All of my life I have suffered with depression. It is not a constant companion, I do have breaks. But like a loyal friend who has been away too long, it finds me and makes up for lost time.
My earliest periods of gloom were at about 7 or 8 years of age. My dad worked a lot and was out of town quite a bit. My mother was ill a lot of the time. I feared that she would die. A child's fears re-enforced by surgeries and bed-rest. She didn't die, not for many many years, but I always feared it. I didn't want to be left alone. Ours was a small family.

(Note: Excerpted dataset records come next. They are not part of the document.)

-- ==== Sys2Proof/Decode.lean ====
section
/-!
DEFINITION. Commands spelled by words. The module takes its commands from registers, buses, links and pins; no row of
the command table has an encoding of its own, so no word spells a command.
-/
namespace Sys2Proof

/-- The command that the low `nbits` bits of a word spell: none, since the table gives no row any bits. -/
def decodeTableWord (_nbits _w : Nat) : Option Instr := none

end Sys2Proof
end

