-- ==== Sys2Proof/Machine/Bits.lean ====
section
/-!
DEFINITION. Bit fields of a natural number, two's complement and little-endian byte lists (00 R4).
-/
namespace Sys2Proof.Machine

/-- Bits `[hi:lo]` of `n` (00 R4: both ends included, bit 0 the least significant). -/
def bits (n hi lo : Nat) : Nat := (n >>> lo) % 2 ^ (hi + 1 - lo)

/-- Bit `k` of `n`. -/
def bit (n k : Nat) : Bool := n.testBit k

/-- `n` with bits `[hi:lo]` replaced by the low bits of `v`. -/
def setBits (n hi lo v : Nat) : Nat :=
  let w := 2 ^ (hi + 1 - lo)
  n - bits n hi lo * 2 ^ lo + (v % w) * 2 ^ lo

/-- The number a little-endian list of bytes spells (00 R4). -/
def leNat : List Byte → Nat
  | [] => 0
  | b :: bs => b.toNat + 256 * leNat bs

/-- The low `k` bytes of `n`, little-endian (00 R4). -/
def leBytes : Nat → Nat → List Byte
  | 0, _ => []
  | k + 1, n => BitVec.ofNat 8 n :: leBytes k (n / 256)

/-- The number a big-endian list of bytes spells. -/
def beNat (bs : List Byte) : Nat := leNat bs.reverse

/-- The low `k` bytes of `n`, big-endian. -/
def beBytes (k n : Nat) : List Byte := (leBytes k n).reverse

/-- The two's-complement reading of the low `w` bits of `n`. -/
def signed (w n : Nat) : Int :=
  let m := n % 2 ^ w
  if m < 2 ^ (w - 1) then (m : Int) else (m : Int) - (2 ^ w : Nat)

/-- The `w`-bit two's-complement code of `i`. -/
def ofSigned (w : Nat) (i : Int) : Nat := (i % (2 ^ w : Nat)).toNat

/-- The smallest multiple of `a` that is at least `n`. -/
def alignUp (n a : Nat) : Nat := (n + a - 1) / a * a

/-- Division rounded up. -/
def ceilDiv (n d : Nat) : Nat := (n + d - 1) / d

/-- Bytes `[lo, lo + n)` of a list, padded with zero bytes past its end. -/
def slice (bs : List Byte) (lo n : Nat) : List Byte :=
  let t := (bs.drop lo).take n
  t ++ List.replicate (n - t.length) 0

end Sys2Proof.Machine
end

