-- ==== Sys2Proof/Machine/Jobs.lean ====
section
/-!
DEFINITION. Completion records, faults of a context, and the end of commands (14_tenancy.md, R354 to R360).
-/
namespace Sys2Proof.Machine

/-! Queue registers (R354, R372). -/

/-- Offset of submission queue `q`'s registers on the `CTX` page. -/
def sqOff (q : Nat) : Nat := Reg.CTX_SQ + 16 * q

def State.qBase (s : State) (c o : Nat) : Nat := s.fld (.ctx c) o 43 0
def State.qSpace (s : State) (c o : Nat) : Nat := s.fld (.ctx c) o 46 44
def State.qEn (s : State) (c o : Nat) : Bool := s.fld (.ctx c) o 47 47 == 1
def State.qSize (s : State) (c o : Nat) : Nat := 2 ^ s.fld (.ctx c) o 51 48
def State.qHead (s : State) (c o : Nat) : Nat := s.fld (.ctx c) o 75 64
def State.qTail (s : State) (c o : Nat) : Nat := s.fld (.ctx c) o 107 96
def State.setHead (s : State) (c o v : Nat) : State := s.setFld (.ctx c) o 75 64 v
def State.setTail (s : State) (c o v : Nat) : State := s.setFld (.ctx c) o 107 96 v

/-- Whether a queue's space is one that R354 allows, and holds `n` bytes at its entry `addr`. -/
def State.queueHolds (s : State) (c space addr n : Nat) : Bool :=
  (space == 0 || space == 1 || space == 4 || space == 5) && s.holds { ctx := c } space addr n

/-! Faults (R360). -/

/-- A context becomes FAULTED; only an ACTIVE one changes. -/
def State.faultCtx (s : State) (c reason : Nat) : State :=
  let x := s.ctx c
  if x.state = .active then (s.setCtx c { x with state := .faulted, reason := reason }).raise (.ctx c) 0xA003 c reason else s

/-! Completion records (R357 to R359). -/

/-- A record but for its phase. -/
def recordBytes (code idx source : Nat) (t : Tally) (detail : Nat) : List Byte :=
  leBytes 2 code ++ leBytes 2 (idx % 4096 + source % 8 * 4096) ++ leBytes 4 (sat32 t.nan) ++ leBytes 4 (sat32 t.saturated)
    ++ leBytes 4 (sat32 t.flushed) ++ leBytes 4 (sat32 t.inexact) ++ leBytes 4 (sat32 t.zero) ++ leBytes 8 detail

/-- Records written and not yet returned. -/
def State.cqUsed (s : State) (c : Nat) : Nat :=
  let n := s.qSize c Reg.CTX_CQ
  (s.qTail c Reg.CTX_CQ + n - s.qHead c Reg.CTX_CQ % n) % n

/-- Entries of the completion queue that are neither written nor reserved by a started command; a queue whose en field
is 0 has none (log entry 14). -/
def State.cqFree (s : State) (c : Nat) : Nat :=
  if s.qEn c Reg.CTX_CQ then s.qSize c Reg.CTX_CQ - 1 - s.cqUsed c - (s.ctx c).jobs.length else 0

/-- A message on vector 0 of the context's VF (R379). -/
def State.ctxVector (s : State) (c : Nat) : State := s.sendMsix (s.portOfCtx c) (c + 1) 0

/-- A record written at the tail (R359), its COMPLETE record (R457), and the message if `irq`; a bus error faults the
context and leaves the tail. -/
def State.writeRecord (s : State) (c : Nat) (rec_ : List Byte) (irq : Bool) : State :=
  let o := Reg.CTX_CQ
  let tail := s.qTail c o
  let phase := s.fld (.ctx c) o 108 108
  let bs := rec_.set 3 ((rec_.getD 3 0#8) ||| BitVec.ofNat 8 (128 * phase))
  let addr := s.qBase c o + 32 * tail
  if !s.queueHolds c (s.qSpace c o) addr 32 then s.faultCtx c 3
  else match s.writeSpace { ctx := c } (s.qSpace c o) addr bs with
    | (s1, false) => s1.faultCtx c 3
    | (s1, true) =>
      let t := (tail + 1) % s.qSize c o
      let s2 := s1.setTail c o t
      let s3 := if t = 0 then s2.setFld (.ctx c) o 108 108 (1 - phase) else s2
      let s4 := s3.capRecord c 3 bs
      if irq then s4.ctxVector c else s4

/-- Waiting records of sources 4 to 7 written while entries are free (R359). -/
def State.drainRecords (s : State) (c : Nat) : State :=
  (s.ctx c).waiting.foldl (fun s r =>
    if s.cqFree c = 0 then s
    else
      let x := s.ctx c
      (s.setCtx c { x with waiting := x.waiting.drop 1 }).writeRecord c r true) s

/-- A record of sources 4 to 7: written, or held in the buffer of 64, or discarded (R359). A context that is FREE has no
records, and a halted partition posts none (R310, log entry 45). -/
def State.postRecord (s : State) (c : Nat) (rec_ : List Byte) : State :=
  let x := s.ctx c
  if x.state = .free ∨ s.haltedPart (c / 8) = true then s
  else if x.waiting.length < 64 then (s.setCtx c { x with waiting := x.waiting ++ [rec_] }).drainRecords c
  else
    let s1 := s.bump (.ctx c) Reg.CTX_CQ_OVERRUN
    s1.raiseLimited msTicks c (.ctx c) 0xA005 c (s1.word (.ctx c) Reg.CTX_CQ_OVERRUN)

/-! Entries (R355). -/

/-- Quadword `q` of an entry. -/
def qword (e : List Byte) (q : Nat) : Nat := leNat (slice e (8 * q) 8)
/-- The command byte. -/
def cmdOf (e : List Byte) : Nat := (e.getD 0 0#8).toNat
def entryIrq (e : List Byte) : Bool := (e.getD 1 0#8).getLsbD 0
def entryNocpl (e : List Byte) : Bool := (e.getD 1 0#8).getLsbD 1
/-- The step seed. -/
def entrySeed (e : List Byte) : BitVec 64 := BitVec.ofNat 64 (qword e 1)

/-- The detail field of an event's two arguments (R358). -/
def detailOf (a b : Nat) : Nat := a % 2 ^ 32 + b % 2 ^ 32 * 2 ^ 32

/-- The end of a started command: it leaves the list, its reserved entry takes its record unless nocpl applies, and
records that wait move up (R357, R359). A command of a halted partition or device has stopped and does not end (R310,
log entry 45). -/
def State.endJob (s : State) (c id code detail : Nat) : State :=
  if s.haltedPart (c / 8) then s
  else match findJob (s.ctx c).jobs id with
  | none => s
  | some j =>
    let x := s.ctx c
    let left := (x.jobs.filter (fun k => k.id ≠ id)).map (fun k => { k with waitFor := k.waitFor.filter (· ≠ id) })
    let s1 := s.setCtx c { x with jobs := left }
    let s2 := if code = 0 ∧ entryNocpl j.entry then s1
              else s1.writeRecord c (recordBytes code j.index j.queue j.tally detail) (entryIrq j.entry)
    s2.drainRecords c

/-- The end of a command by an event on the context's page, whose arguments are its detail (R358). -/
def State.endJobEvent (s : State) (c id code a b : Nat) : State :=
  if s.haltedPart (c / 8) then s else (s.raise (.ctx c) code a b).endJob c id code (detailOf a b)

/-- Conversions of a block (an engine, a Rhizoid) on behalf of a command added to its counts; each event once for the
command and the block (R54 to R57). `blk` names the block. -/
def State.jobTally (s : State) (c id : Nat) (pg : Page) (blk : Nat) (t : Tally) : State :=
  match findJob (s.ctx c).jobs id with
  | none => t.events.foldl (fun s e => s.raise pg e.1 e.2.1 e.2.2) s
  | some j =>
    let new := (j.tally.withCap t).events.filter (fun e => !j.noted.contains (blk, e.1))
    let s1 := s.updJob c id (fun j => { j with tally := (j.tally.plus t).capped, noted := j.noted ++ new.map (fun e => (blk, e.1)) })
    new.foldl (fun s e => s.raise pg e.1 e.2.1 e.2.2) s1

end Sys2Proof.Machine
end

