-- ==== Sys2Proof/Machine/Real.lean ====
section
/-!
DEFINITION. Exact real results of the arithmetic operations on exact values, before their one conversion
(05 R108, R109): sums, products, quotients, roots, exponentials and logarithms.
-/
namespace Sys2Proof.Machine

/-- floor of the square root, one result bit at a time from bit `n` down. -/
def isqrtFrom (x : Nat) : Nat → Nat → Nat
  | 0, r => if (r + 1) * (r + 1) ≤ x then r + 1 else r
  | n + 1, r =>
    let c := r + 2 ^ (n + 1)
    isqrtFrom x n (if c * c ≤ x then c else r)

/-- floor(√x). -/
def isqrt (x : Nat) : Nat := if x = 0 then 0 else isqrtFrom x (log2 x / 2 + 1) 0

/-- The exact sum of two values (IEEE signs of zero, R109). -/
def addVal (a b : Val) : Res :=
  match a, b with
  | .nan, _ => .nan false
  | _, .nan => .nan false
  | .inf p, .inf q => if p = q then .inf p else .nan true
  | .inf p, _ => .inf p
  | _, .inf q => .inf q
  | .fin n1 m1 e1, .fin n2 m2 e2 =>
    if m1 = 0 ∧ m2 = 0 then .fin (n1 && n2) 0 0 false
    else if m1 = 0 then .fin n2 m2 e2 false
    else if m2 = 0 then .fin n1 m1 e1 false
    else
      let e := min e1 e2
      let i1 : Int := (if n1 then -(m1 : Int) else m1) * (2 ^ (e1 - e).toNat : Nat)
      let i2 : Int := (if n2 then -(m2 : Int) else m2) * (2 ^ (e2 - e).toNat : Nat)
      .fin (decide (i1 + i2 < 0)) (i1 + i2).natAbs e false

/-- −a. -/
def negVal : Val → Val
  | .nan => .nan
  | .inf n => .inf (!n)
  | .fin n m e => .fin (!n) m e

/-- |a|. -/
def absVal : Val → Val
  | .nan => .nan
  | .inf _ => .inf false
  | .fin _ m e => .fin false m e

/-- The exact product (R109: 0 × ∞ is a NaN made here). -/
def mulVal (a b : Val) : Res :=
  match a, b with
  | .nan, _ => .nan false
  | _, .nan => .nan false
  | .inf p, .inf q => .inf (p != q)
  | .inf p, .fin n m _ => if m = 0 then .nan true else .inf (p != n)
  | .fin n m _, .inf q => if m = 0 then .nan true else .inf (n != q)
  | .fin n1 m1 e1, .fin n2 m2 e2 => .fin (n1 != n2) (m1 * m2) (e1 + e2) false

/-- An exact result as a value; only for results that are exact. -/
def Res.val : Res → Val
  | .nan _ => .nan
  | .inf n => .inf n
  | .fin n m e _ => .fin n m e

/-- a × b + c with one rounding to come (R108). -/
def fmaVal (a b c : Val) : Res :=
  match c, mulVal a b with
  | .nan, _ => .nan false
  | _, .nan made => .nan made
  | c, p => addVal p.val c

/-- The larger or the smaller of two values (R109: NaN if either is; the signed zeros are ordered). -/
def maxMinVal (isMax : Bool) (a b : Val) : Val :=
  match a, b with
  | .nan, _ => .nan
  | _, .nan => .nan
  | .fin n1 0 _, .fin n2 0 _ => .fin (if isMax then n1 && n2 else n1 || n2) 0 0
  | a, b => match a.cmp b with
    | .lt => if isMax then b else a
    | _ => if isMax then a else b

/-- The exact quotient a / b of finite values, `b` not zero, cut to at least 96 significant bits. -/
def divFin (n1 : Bool) (m1 : Nat) (e1 : Int) (n2 : Bool) (m2 : Nat) (e2 : Int) : Res :=
  if m1 = 0 then .fin (n1 != n2) 0 0 false
  else
    let k := bitLen m2 + 96
    let q := (m1 <<< k) / m2
    .fin (n1 != n2) q (e1 - e2 - k) (q * m2 != m1 <<< k)

/-- a / b (IEEE cases). -/
def divVal (a b : Val) : Res :=
  match a, b with
  | .nan, _ => .nan false
  | _, .nan => .nan false
  | .inf _, .inf _ => .nan true
  | .inf p, .fin n _ _ => .inf (p != n)
  | .fin n _ _, .inf q => .fin (n != q) 0 0 false
  | .fin n1 m1 e1, .fin n2 m2 e2 =>
    if m2 = 0 then (if m1 = 0 then .nan true else .inf (n1 != n2)) else divFin n1 m1 e1 n2 m2 e2

/-- 1 / a (R109). -/
def rcpVal (a : Val) : Res := divVal (.fin false 1 0) a

/-- √(m·2^e), cut to at least 96 significant bits. -/
def sqrtFin (m : Nat) (e : Int) : Res :=
  if m = 0 then .fin false 0 0 false
  else
    let k : Nat := 2 * (bitLen m + 96) + (if (e - 2 * (bitLen m + 96 : Nat)) % 2 = 0 then 0 else 1)
    let x := m <<< k
    let r := isqrt x
    .fin false r ((e - k) / 2) (r * r != x)

/-- √a: NaN for a negative number, ±0 kept. -/
def sqrtVal (a : Val) : Res :=
  match a with
  | .nan => .nan false
  | .inf n => if n then .nan true else .inf false
  | .fin n m e => if m = 0 then .fin n 0 0 false else if n then .nan true else sqrtFin m e

/-- 1/√a (R109: ±∞ at ±0, +0 at +∞, NaN below zero). -/
def rsqrtVal (a : Val) : Res :=
  match a with
  | .nan => .nan false
  | .inf n => if n then .nan true else .fin false 0 0 false
  | .fin n m e =>
    if m = 0 then .inf n
    else if n then .nan true
    else
      -- 1/√(m·2^e) = √(2^(2k)/m)·2^(−k − e/2), with the factor 2 of an odd e moved into m
      let odd := e % 2 != 0
      let m' := if odd then 2 * m else m
      let e' := if odd then e - 1 else e
      let k := bitLen m' + 96
      let q := 2 ^ (2 * k) / m'
      let r := isqrt q
      .fin false r (-(k : Int) - e' / 2) (r * r * m' != 2 ^ (2 * k))

/-- floor(m·2^e·2^p). -/
def fixedFloor (m : Nat) (e : Int) (p : Nat) : Nat :=
  let s := e + p
  if 0 ≤ s then m <<< s.toNat else m >>> (-s).toNat

/-- Lower bound of Σ z^(2i+1)/(2i+1) · 2^p from the term `t` = z^(2i+1) on, with z2 = z² in fixed point. -/
def atanhSum (p z2 : Nat) : Nat → Nat → Nat → Nat
  | 0, _, _ => 0
  | n + 1, t, i => t / (2 * i + 1) + atanhSum p z2 n ((t * z2) >>> p) (i + 1)

/-- A lower bound of 2·atanh(a/b)·2^p for 0 ≤ a/b ≤ 1/3, short of it by less than 8·p. -/
def atanh2 (a b p : Nat) : Nat :=
  let z := (a <<< p) / b
  2 * atanhSum p ((z * z) >>> p) p z 0

/-- A lower bound of ln 2 · 2^p, short of it by less than 8·p. -/
def ln2Fixed (p : Nat) : Nat := atanh2 1 3 p

/-- Lower bound of Σ r^n/n! · 2^p from the term `t` on. -/
def expSum (p r : Nat) : Nat → Nat → Nat → Nat
  | 0, _, _ => 0
  | n + 1, t, i => t + expSum p r n (((t * r) >>> p) / i) (i + 1)

/-- The common leading 90 bits of two bounds of a positive number in units of 2^u, where they agree. -/
def agree (lo hi : Nat) (u : Int) : Option (Nat × Int) :=
  let k := bitLen lo - 90
  if lo = 0 then none else if lo >>> k = hi >>> k then some (lo >>> k, u + k) else none

/-- Leading bits of e^(±m·2^e) at working precision `p`, for arguments of moderate size. -/
def expTry (neg : Bool) (m : Nat) (e : Int) (p : Nat) : Option (Nat × Int) :=
  let x := fixedFloor m e p
  let l := ln2Fixed p
  -- x lies in [x, x + 1], ln 2 in [l, l + 8p]
  let k := x / (l + 8 * p)
  let kk := if neg then x / l + 1 else k
  let rlo : Nat := if neg then kk * l - (x + 1) else x - k * (l + 8 * p)
  let rhi : Nat := if neg then kk * (l + 8 * p) - x else x + 1 - k * l
  let lo := expSum p rlo p (2 ^ p) 1
  let hi := expSum p rhi p (2 ^ p) 1 + 8 * p
  agree lo hi ((if neg then -(kk : Int) else k) - p)

/-- The working precisions tried in turn. -/
def precisions : List Nat := [256, 512, 1024, 2048, 4096]

/-- The first precision that decides, or the bits `d`. -/
def firstSome (f : Nat → Option (Nat × Int)) (d : Nat × Int) : List Nat → Nat × Int
  | [] => d
  | p :: ps => match f p with
    | some r => r
    | none => firstSome f d ps

/-- e^a (R108, R109). A non-zero finite argument has an irrational result, so it is never exact. -/
def expVal (a : Val) : Res :=
  match a with
  | .nan => .nan false
  | .inf n => if n then .fin false 0 0 false else .inf false
  | .fin n m e =>
    if m = 0 then .fin false 1 0 false
    else
      let top := (log2 m : Int) + e
      if 12 < top then (if n then .fin false 1 (-6000) true else .fin false 1 6000 true)
      else if top < -120 then
        (if n then .fin false (2 ^ 101 - 1) (-101) true else .fin false (2 ^ 100) (-100) true)
      else
        let r := firstSome (expTry n m e) (1, 0) precisions
        .fin false r.1 r.2 true

/-- Bounds of ln(m·2^e)·2^p. -/
def lnBounds (m : Nat) (e : Int) (p : Nat) : Int × Int :=
  -- m·2^e = y·2^k with y = m/2^s in [3/4, 3/2)
  let b := bitLen m
  let s := if 3 * 2 ^ b ≤ 4 * m then b else b - 1
  let k : Int := e + s
  let up := decide (2 ^ s ≤ m)
  let z := if up then m - 2 ^ s else 2 ^ s - m
  let f := atanh2 z (m + 2 ^ s) p
  let l := ln2Fixed p
  let flo : Int := if up then (f : Int) else -((f + 8 * p : Nat) : Int)
  let fhi : Int := if up then ((f + 8 * p : Nat) : Int) else -(f : Int)
  let klo : Int := if 0 ≤ k then k * l else k * ((l + 8 * p : Nat) : Int)
  let khi : Int := if 0 ≤ k then k * ((l + 8 * p : Nat) : Int) else k * (l : Int)
  (klo + flo, khi + fhi)

/-- Leading bits of |a + ln(m·2^e)| at working precision `p`, with the sign; `a` is an integer times 2^ea. -/
def lnTry (a : Int) (ea : Int) (m : Nat) (e : Int) (p : Nat) : Option (Bool × Nat × Int) :=
  let s := ea + p
  let add : Int := if 0 ≤ s then a * (2 ^ s.toNat : Nat) else a / (2 ^ s.natAbs : Nat)
  let lo := (lnBounds m e p).1 + add
  let hi := (lnBounds m e p).2 + add + (if 0 ≤ s then 0 else 1)
  if 0 < lo then (agree lo.toNat hi.toNat (-(p : Int))).map (fun r => (false, r.1, r.2))
  else if hi < 0 then (agree (-hi).toNat (-lo).toNat (-(p : Int))).map (fun r => (true, r.1, r.2))
  else none

/-- The first precision at which the sum is decided. -/
def lnFirst (a : Int) (ea : Int) (m : Nat) (e : Int) : List Nat → Bool × Nat × Int
  | [] => (false, 1, 0)
  | p :: ps => match lnTry a ea m e p with
    | some r => r
    | none => lnFirst a ea m e ps

/-- ln a (R108, R109). -/
def lnVal (a : Val) : Res :=
  match a with
  | .nan => .nan false
  | .inf n => if n then .nan true else .inf false
  | .fin n m e =>
    if m = 0 then .inf true
    else if n then .nan true
    else if cmpMag m e 1 0 = .eq then .fin false 0 0 false
    else
      let r := lnFirst 0 0 m e precisions
      .fin r.1 r.2.1 r.2.2 true

/-- a + ln b as one exact real value (R163). -/
def plusLn (a b : Val) : Res :=
  match a, b with
  | .fin na ma ea, .fin false mb eb =>
    if mb = 0 ∨ cmpMag mb eb 1 0 = .eq then (if mb = 0 then .inf true else a.res)
    else
      let r := lnFirst (if na then -(ma : Int) else ma) ea mb eb precisions
      .fin r.1 r.2.1 r.2.2 true
  | a, b => addVal a (lnVal b).val

/-- A result rounded to nearest even in a plain format, as its exact value again, for pipelines that round at every
step. -/
def roundTo (f : Fmt) (x : Res) : Val := decodeElem f (convert f false .rne 0 x).1

end Sys2Proof.Machine
end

That was all many years ago and here I am still shooing away that Black Dog of Gloom. I thought I had a handle on it. That's how it seems to happen. I feel like I'm managing okay and then I get these creeping feelings that I'm about to slip into a dark hole, and pretty soon, I'm there.
There are things that I know I should do to help myself, but most of the time I'm just too tired. This week has been a very difficult one. The Dr has put me on a new medicine for an unrelated issue and I believe that the new med is the cause of all these tears.
One thing about seeing the dark side of things, you are never disappointed. It might take a little while but sooner or later things will be bad again. Insecurities will popup, friendships will wane, children will be busy with their own lives and withdraw, the phone will cease to ring except for telemarketers and doctors appointments.